This will be a short and quick guide to getting involved with jmodev development. For more detailed information, please look in the documentation folder for a PDF and word document copy of a more formal documentation of the code.

Also, as a note, I strongly recommend you develop on Linux for this. This is what I did, as Windows just requires too much setup to get everything to work out of the box.

What's Going On?

When developing jmodev, I used a combination of VSCode and Apache Maven. I strongly encourage future developers to do the same. An overview of both is below.

This project uses Apache maven to handle package dependencies and building. If you are unfamiliar with Maven, I strongly encourage you to read through their overview on their website (it will take around 35 minutes to complete if you are ensuring that you're reading and understanding everything). I cannot explain how to use Maven better than they can, and it is an invaluable tool to developers everywhere, so learning about it is worth your time.

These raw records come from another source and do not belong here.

theorem entryHalves_of_ip {b : Block} {l r : Half} (h : permute ROM.IP b = l ++ r) : entryHalves b = (l, r) := by
  rw [entryHalves, h, leftHalf_append, rightHalf_append]

/-- The entry undoes the exit (R142, R144): FP is inverse to IP. -/
theorem entryHalves_permute_fp (l r : Half) : entryHalves (permute ROM.FP (l ++ r)) = (l, r) :=
  entryHalves_of_ip (permute_ip_permute_fp _)

/-- The exit undoes the entry. -/
theorem permute_fp_entryHalves (b : Block) : permute ROM.FP ((entryHalves b).1 ++ (entryHalves b).2) = b := by
  rw [entryHalves, halves_append, permute_fp_permute_ip]

/-- `processBlock` from its halves on entry and after the last round. -/
theorem processBlock_of_halves {b : Block} {ks : SubkeySet} {decrypt : Bool} {lr lr' : Half × Half}
    (hentry : entryHalves b = lr) (hrounds : rounds.foldl (feistelRound ks decrypt) lr = lr') :
    processBlock b ks decrypt = permute ROM.FP (lr'.2 ++ lr'.1) := by
  rw [← hrounds, ← hentry]
  rfl

/-- R148 (a), (b): the second operation enters with the swapped halves that the first one left. -/
theorem processBlock_undo (b : Block) (ks : SubkeySet) (decrypt : Bool) :
    processBlock (processBlock b ks decrypt) ks (!decrypt) = b :=
  (processBlock_of_halves (entryHalves_permute_fp _ _) (rounds_undo rfl)).trans (permute_fp_entryHalves b)

theorem processBlock_undo_of_eq {b c : Block} {ks : SubkeySet} {decrypt : Bool} (h : processBlock b ks decrypt = c) :
    processBlock c ks (!decrypt) = b :=
  h ▸ processBlock_undo b ks decrypt

theorem processBlock_bijective (ks : SubkeySet) (decrypt : Bool) :
    Function.Bijective fun b => processBlock b ks decrypt := by
  refine Function.bijective_iff_has_inverse.mpr
    ⟨fun b => processBlock b ks (!decrypt), fun b => processBlock_undo b ks decrypt, fun b => ?_⟩
  have hundo := processBlock_undo b ks (!decrypt)
  rwa [Bool.not_not] at hundo

theorem enc_answersWord {x v : Block} {ks : SubkeySet} (h : processBlock x ks false = v) : AnswersWord (.enc x) ks v :=
  h ▸ crypt_answersWord false x ks

theorem dec_answersWord {x v : Block} {ks : SubkeySet} (h : processBlock x ks true = v) : AnswersWord (.dec x) ks v :=
  h ▸ crypt_answersWord true x ks

/-- Settles O23: both directions are `processBlock`, and `processBlock_undo` takes one back by the other. -/
theorem encAndDecUndoEachOther : Obligations.EncAndDecUndoEachOther :=
  fun ks => ⟨fun b => ⟨_, enc_answersWord rfl, dec_answersWord (processBlock_undo b ks false)⟩,
    fun b => ⟨_, dec_answersWord rfl, enc_answersWord (processBlock_undo b ks true)⟩, processBlock_bijective ks⟩

/-- R148 (d): the inverse is the same function. -/
theorem processBlock_replicate_involutive (k : Subkey) (b : Block) :
    processBlock (processBlock b (Vector.replicate 16 k) false) (Vector.replicate 16 k) false = b := by
  rw [← processBlock_replicate]
  exact processBlock_undo b _ false
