-- ==== Sys2Proof/Word.lean ====
section
/-! DEFINITION. The word and byte types of the block (00_scope.md R10, R11, 20_memory.md R36). -/

namespace Sys2Proof

/-- One 32-bit word: the unit of every interface value and of every stored value (R10). A binary32
value is identified with its bit pattern (R11). -/
abbrev Word := BitVec 32

/-- One byte of a byte-serial transport (R36). Nothing inside the block is a byte. -/
abbrev Byte := BitVec 8

end Sys2Proof
end

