-- ==== Sys2Proof/Machine/Flags.lean ====
section
/-! DEFINITION. The block has no flags, condition codes or predicates (10_state.md R29). The outcome of a command is its
response status, which nothing keeps: this file holds the status codes (60_exceptions.md R101). -/

namespace Sys2Proof.Machine

/-- The status codes (R101); codes 6 to 255 are never produced. -/
inductive Status where
  | ok
  | errOpcode
  | errReserved
  | errBand
  | errRange
  | errArg
  deriving DecidableEq, Repr

/-- The code of a status (R101). -/
def statusCode : Status → BitVec 8
  | .ok => 0#8
  | .errOpcode => 1#8
  | .errReserved => 2#8
  | .errBand => 3#8
  | .errRange => 4#8
  | .errArg => 5#8

/-- The status word: the code in bits 7:0, bits 31:8 zero (30_encoding.md R56). -/
def statusWord (st : Status) : Word := (statusCode st).zeroExtend 32

/-- The place of an error in the order in which errors are reported (60_exceptions.md R104): a command that
meets several reports the one with the lowest place. -/
def statusPriority : Status → Nat
  | .errOpcode => 1
  | .errReserved => 2
  | .errBand => 3
  | .errArg => 4
  | .errRange => 5
  | .ok => 6

/-- The words of a response: the status word, the count of result words, the result words (R56). -/
def responseWords (st : Status) (results : List Word) : List Word :=
  statusWord st :: BitVec.ofNat 32 results.length :: results

end Sys2Proof.Machine
end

Visual Studio code is a great lightweight IDE that can be customized up to heavyweight by the use of its modular extensions feature. Everyone uses their own set of extensions when working with projects, and some people even go further and disable some of them for certain projects. Generally for VSCode, I'd recommend just searching the language you will be working with (in this case, Java), and selecting the most reputable extension or extension bundle.

Building

When building with Maven, I had to do some magic to ensure that the dependencies got bundled into the .jar file with everything else (you can look to the .pom file for whats going on there). The following command is the command you will use to build the file. The file you will be looking for is the one with "jar-with-dependencies" in its name. You run the command from the base level of the repository. After reading the Maven guide that I've linked, the only thing in this line you should be confused by is the assembly:single, which takes all the dependencies and puts them into a .jar file with source code.

mvn clean compile assembly:single

Testing

If you're looking at this repository, you've undoubtedly have had interaction with Professor Mike Lam at JMU. I strongly encourage you talk to him about getting access to a repository with test .cfg files. The testing package is largely empty because this is largely a GUI or I/O based program, and automating GUI or I/O based testing is often more trouble than its worth on projects like these (but if you would like to automate it, go ahead). You will be running your "jar-with-dependencies" file in a repository with .cfg file and the program used to generate the data.

Understanding the code

You can read the code comments for explanations as to what these files perform, but I'd only recommend that after reading the formal documentation in the documentation folder. They will give you an overview of how the whole application works together, and what you might look towards changing. In other words, the comments will give you an explanation of how the specifc section of code works, but the formal documentation will give a coherent overview on how each package and file works in the overall Java application.

About

jmodev stands for JMU ODE Viewer. It is a ode-viewing application developed alongside an ODE research team at JMU.